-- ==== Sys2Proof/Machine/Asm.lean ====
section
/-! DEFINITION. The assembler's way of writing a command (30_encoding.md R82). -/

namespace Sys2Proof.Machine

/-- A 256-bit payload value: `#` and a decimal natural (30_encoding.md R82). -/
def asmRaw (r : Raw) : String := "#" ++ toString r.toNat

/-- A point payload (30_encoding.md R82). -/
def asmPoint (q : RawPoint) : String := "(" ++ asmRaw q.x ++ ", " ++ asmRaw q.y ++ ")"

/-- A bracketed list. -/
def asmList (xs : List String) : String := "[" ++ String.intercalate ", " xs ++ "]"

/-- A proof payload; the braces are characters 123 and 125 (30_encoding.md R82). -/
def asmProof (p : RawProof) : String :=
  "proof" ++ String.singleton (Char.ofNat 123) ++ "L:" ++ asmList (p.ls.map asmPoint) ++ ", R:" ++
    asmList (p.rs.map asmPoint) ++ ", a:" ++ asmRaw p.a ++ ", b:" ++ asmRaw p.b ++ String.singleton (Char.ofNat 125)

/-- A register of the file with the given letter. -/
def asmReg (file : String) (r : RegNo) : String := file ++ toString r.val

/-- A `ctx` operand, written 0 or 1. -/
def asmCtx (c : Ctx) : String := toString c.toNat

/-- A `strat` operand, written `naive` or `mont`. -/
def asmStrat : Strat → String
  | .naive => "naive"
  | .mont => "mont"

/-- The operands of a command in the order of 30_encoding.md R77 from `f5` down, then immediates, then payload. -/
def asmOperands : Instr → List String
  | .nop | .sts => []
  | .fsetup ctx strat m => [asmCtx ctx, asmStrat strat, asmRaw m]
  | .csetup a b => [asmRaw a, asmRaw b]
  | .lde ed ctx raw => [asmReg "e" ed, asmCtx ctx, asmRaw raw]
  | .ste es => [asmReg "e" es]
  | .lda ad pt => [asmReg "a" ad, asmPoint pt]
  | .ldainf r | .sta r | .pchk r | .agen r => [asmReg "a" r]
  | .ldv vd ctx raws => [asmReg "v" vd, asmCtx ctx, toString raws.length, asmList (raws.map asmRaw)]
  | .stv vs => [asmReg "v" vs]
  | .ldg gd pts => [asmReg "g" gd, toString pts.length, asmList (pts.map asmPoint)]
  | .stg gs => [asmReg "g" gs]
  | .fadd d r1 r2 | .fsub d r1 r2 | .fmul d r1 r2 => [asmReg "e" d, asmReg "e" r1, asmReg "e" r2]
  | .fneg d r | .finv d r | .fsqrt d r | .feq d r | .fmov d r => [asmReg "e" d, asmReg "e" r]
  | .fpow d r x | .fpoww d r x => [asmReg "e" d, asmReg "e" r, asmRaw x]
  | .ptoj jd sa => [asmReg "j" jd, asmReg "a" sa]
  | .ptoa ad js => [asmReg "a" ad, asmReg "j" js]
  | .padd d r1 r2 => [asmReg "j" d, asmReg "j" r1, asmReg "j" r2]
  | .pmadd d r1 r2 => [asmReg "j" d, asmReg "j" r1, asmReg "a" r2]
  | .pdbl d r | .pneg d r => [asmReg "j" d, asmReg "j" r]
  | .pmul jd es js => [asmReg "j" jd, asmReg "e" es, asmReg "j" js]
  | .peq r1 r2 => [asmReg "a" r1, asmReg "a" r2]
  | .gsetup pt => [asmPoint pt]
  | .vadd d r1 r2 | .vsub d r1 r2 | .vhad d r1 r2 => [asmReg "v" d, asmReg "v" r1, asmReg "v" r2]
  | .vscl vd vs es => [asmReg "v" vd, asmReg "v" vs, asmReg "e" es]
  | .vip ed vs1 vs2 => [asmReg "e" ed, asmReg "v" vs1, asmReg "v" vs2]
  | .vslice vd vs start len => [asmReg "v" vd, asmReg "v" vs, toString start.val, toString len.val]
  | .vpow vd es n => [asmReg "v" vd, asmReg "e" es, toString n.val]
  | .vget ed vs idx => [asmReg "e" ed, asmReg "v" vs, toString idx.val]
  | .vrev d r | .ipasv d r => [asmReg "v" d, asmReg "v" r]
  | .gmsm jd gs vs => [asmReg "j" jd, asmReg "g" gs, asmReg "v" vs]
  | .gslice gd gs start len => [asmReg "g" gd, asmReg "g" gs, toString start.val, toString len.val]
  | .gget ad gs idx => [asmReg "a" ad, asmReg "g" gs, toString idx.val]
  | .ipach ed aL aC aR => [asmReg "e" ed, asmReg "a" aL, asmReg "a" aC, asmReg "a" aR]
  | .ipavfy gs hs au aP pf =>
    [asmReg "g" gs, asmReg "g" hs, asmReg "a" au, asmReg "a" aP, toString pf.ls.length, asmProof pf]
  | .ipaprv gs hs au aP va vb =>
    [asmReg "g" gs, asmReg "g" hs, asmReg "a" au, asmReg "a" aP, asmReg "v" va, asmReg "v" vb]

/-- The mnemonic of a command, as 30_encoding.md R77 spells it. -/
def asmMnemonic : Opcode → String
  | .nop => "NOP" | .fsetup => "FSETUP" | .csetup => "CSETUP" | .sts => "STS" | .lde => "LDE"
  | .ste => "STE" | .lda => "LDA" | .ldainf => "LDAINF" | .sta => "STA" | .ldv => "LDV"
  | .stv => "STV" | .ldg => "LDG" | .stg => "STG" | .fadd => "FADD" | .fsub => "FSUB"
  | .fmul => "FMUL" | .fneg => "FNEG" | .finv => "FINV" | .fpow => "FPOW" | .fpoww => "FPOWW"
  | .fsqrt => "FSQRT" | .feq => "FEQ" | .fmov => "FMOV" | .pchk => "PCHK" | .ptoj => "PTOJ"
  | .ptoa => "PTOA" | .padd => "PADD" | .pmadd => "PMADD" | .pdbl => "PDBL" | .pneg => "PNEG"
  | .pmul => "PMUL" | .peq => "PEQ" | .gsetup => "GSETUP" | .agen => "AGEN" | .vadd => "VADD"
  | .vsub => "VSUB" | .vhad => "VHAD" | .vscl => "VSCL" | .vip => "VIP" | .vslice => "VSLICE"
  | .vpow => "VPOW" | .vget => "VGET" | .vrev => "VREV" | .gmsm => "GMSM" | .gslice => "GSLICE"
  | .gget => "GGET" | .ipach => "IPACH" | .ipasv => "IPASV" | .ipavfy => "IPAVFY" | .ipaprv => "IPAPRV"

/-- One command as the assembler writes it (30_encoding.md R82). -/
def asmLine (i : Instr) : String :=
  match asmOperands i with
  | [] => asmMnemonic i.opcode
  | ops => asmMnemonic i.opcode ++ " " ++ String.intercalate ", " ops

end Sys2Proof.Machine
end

◆ ◆ ◆ ◆

**Work required**
Exactly reproduce all of the entries above.

**Written solution**
-- ==== Sys2Proof/Machine/Asm.lean ====
section
/-! DEFINITION. The assembler's way of writing a command (30_encoding.md R82). -/

namespace Sys2Proof.Machine

/-- A 256-bit payload value: `#` and a decimal natural (30_encoding.md R82). -/
def asmRaw (r : Raw) : String := "#" ++ toString r.toNat

/-- A point payload (30_encoding.md R82). -/
def asmPoint (q : RawPoint) : String := "(" ++ asmRaw q.x ++ ", " ++ asmRaw q.y ++ ")"

/-- A bracketed list. -/
def asmList (xs : List String) : String := "[" ++ String.intercalate ", " xs ++ "]"

/-- A proof payload; the braces are characters 123 and 125 (30_encoding.md R82). -/
def asmProof (p : RawProof) : String :=
  "proof" ++ String.singleton (Char.ofNat 123) ++ "L:" ++ asmList (p.ls.map asmPoint) ++ ", R:" ++
    asmList (p.rs.map asmPoint) ++ ", a:" ++ asmRaw p.a ++ ", b:" ++ asmRaw p.b ++ String.singleton (Char.ofNat 125)

/-- A register of the file with the given letter. -/
def asmReg (file : String) (r : RegNo) : String := file ++ toString r.val

/-- A `ctx` operand, written 0 or 1. -/
def asmCtx (c : Ctx) : String := toString c.toNat

/-- A `strat` operand, written `naive` or `mont`. -/
def asmStrat : Strat → String
  | .naive => "naive"
  | .mont => "mont"

/-- The operands of a command in the order of 30_encoding.md R77 from `f5` down, then immediates, then payload. -/
def asmOperands : Instr → List String
  | .nop | .sts => []
  | .fsetup ctx strat m => [asmCtx ctx, asmStrat strat, asmRaw m]
  | .csetup a b => [asmRaw a, asmRaw b]
  | .lde ed ctx raw => [asmReg "e" ed, asmCtx ctx, asmRaw raw]
  | .ste es => [asmReg "e" es]
  | .lda ad pt => [asmReg "a" ad, asmPoint pt]
  | .ldainf r | .sta r | .pchk r | .agen r => [asmReg "a" r]
  | .ldv vd ctx raws => [asmReg "v" vd, asmCtx ctx, toString raws.length, asmList (raws.map asmRaw)]
  | .stv vs => [asmReg "v" vs]
  | .ldg gd pts => [asmReg "g" gd, toString pts.length, asmList (pts.map asmPoint)]
  | .stg gs => [asmReg "g" gs]
  | .fadd d r1 r2 | .fsub d r1 r2 | .fmul d r1 r2 => [asmReg "e" d, asmReg "e" r1, asmReg "e" r2]
  | .fneg d r | .finv d r | .fsqrt d r | .feq d r | .fmov d r => [asmReg "e" d, asmReg "e" r]
  | .fpow d r x | .fpoww d r x => [asmReg "e" d, asmReg "e" r, asmRaw x]
  | .ptoj jd sa => [asmReg "j" jd, asmReg "a" sa]
  | .ptoa ad js => [asmReg "a" ad, asmReg "j" js]
  | .padd d r1 r2 => [asmReg "j" d, asmReg "j" r1, asmReg "j" r2]
  | .pmadd d r1 r2 => [asmReg "j" d, asmReg "j" r1, asmReg "a" r2]
  | .pdbl d r | .pneg d r => [asmReg "j" d, asmReg "j" r]
  | .pmul jd es js => [asmReg "j" jd, asmReg "e" es, asmReg "j" js]
  | .peq r1 r2 => [asmReg "a" r1, asmReg "a" r2]
  | .gsetup pt => [asmPoint pt]
  | .vadd d r1 r2 | .vsub d r1 r2 | .vhad d r1 r2 => [asmReg "v" d, asmReg "v" r1, asmReg "v" r2]
  | .vscl vd vs es => [asmReg "v" vd, asmReg "v" vs, asmReg "e" es]
  | .vip ed vs1 vs2 => [asmReg "e" ed, asmReg "v" vs1, asmReg "v" vs2]
  | .vslice vd vs start len => [asmReg "v" vd, asmReg "v" vs, toString start.val, toString len.val]
  | .vpow vd es n => [asmReg "v" vd, asmReg "e" es, toString n.val]
  | .vget ed vs idx => [asmReg "e" ed, asmReg "v" vs, toString idx.val]
  | .vrev d r | .ipasv d r => [asmReg "v" d, asmReg "v" r]
  | .gmsm jd gs vs => [asmReg "j" jd, asmReg "g" gs, asmReg "v" vs]
  | .gslice gd gs start len => [asmReg "g" gd, asmReg "g" gs, toString start.val, toString len.val]
  | .gget ad gs idx => [asmReg "a" ad, asmReg "g" gs, toString idx.val]
  | .ipach ed aL aC aR => [asmReg "e" ed, asmReg "a" aL, asmReg "a" aC, asmReg "a" aR]
  | .ipavfy gs hs au aP pf =>
    [asmReg "g" gs, asmReg "g" hs, asmReg "a" au, asmReg "a" aP, toString pf.ls.length, asmProof pf]
  | .ipaprv gs hs au aP va vb =>
    [asmReg "g" gs, asmReg "g" hs, asmReg "a" au, asmReg "a" aP, asmReg "v" va, asmReg "v" vb]

/-- The mnemonic of a command, as 30_encoding.md R77 spells it. -/
def asmMnemonic : Opcode → String
  | .nop => "NOP" | .fsetup => "FSETUP" | .csetup => "CSETUP" | .sts => "STS" | .lde => "LDE"
  | .ste => "STE" | .lda => "LDA" | .ldainf => "LDAINF" | .sta => "STA" | .ldv => "LDV"
  | .stv => "STV" | .ldg => "LDG" | .stg => "STG" | .fadd => "FADD" | .fsub => "FSUB"
  | .fmul => "FMUL" | .fneg => "FNEG" | .finv => "FINV" | .fpow => "FPOW" | .fpoww => "FPOWW"
  | .fsqrt => "FSQRT" | .feq => "FEQ" | .fmov => "FMOV" | .pchk => "PCHK" | .ptoj => "PTOJ"
  | .ptoa => "PTOA" | .padd => "PADD" | .pmadd => "PMADD" | .pdbl => "PDBL" | .pneg => "PNEG"
  | .pmul => "PMUL" | .peq => "PEQ" | .gsetup => "GSETUP" | .agen => "AGEN" | .vadd => "VADD"
  | .vsub => "VSUB" | .vhad => "VHAD" | .vscl => "VSCL" | .vip => "VIP" | .vslice => "VSLICE"
  | .vpow => "VPOW" | .vget => "VGET" | .vrev => "VREV" | .gmsm => "GMSM" | .gslice => "GSLICE"
  | .gget => "GGET" | .ipach => "IPACH" | .ipasv => "IPASV" | .ipavfy => "IPAVFY" | .ipaprv => "IPAPRV"

/-- One command as the assembler writes it (30_encoding.md R82). -/
def asmLine (i : Instr) : String :=
  match asmOperands i with
  | [] => asmMnemonic i.opcode
  | ops => asmMnemonic i.opcode ++ " " ++ String.intercalate ", " ops

end Sys2Proof.Machine
end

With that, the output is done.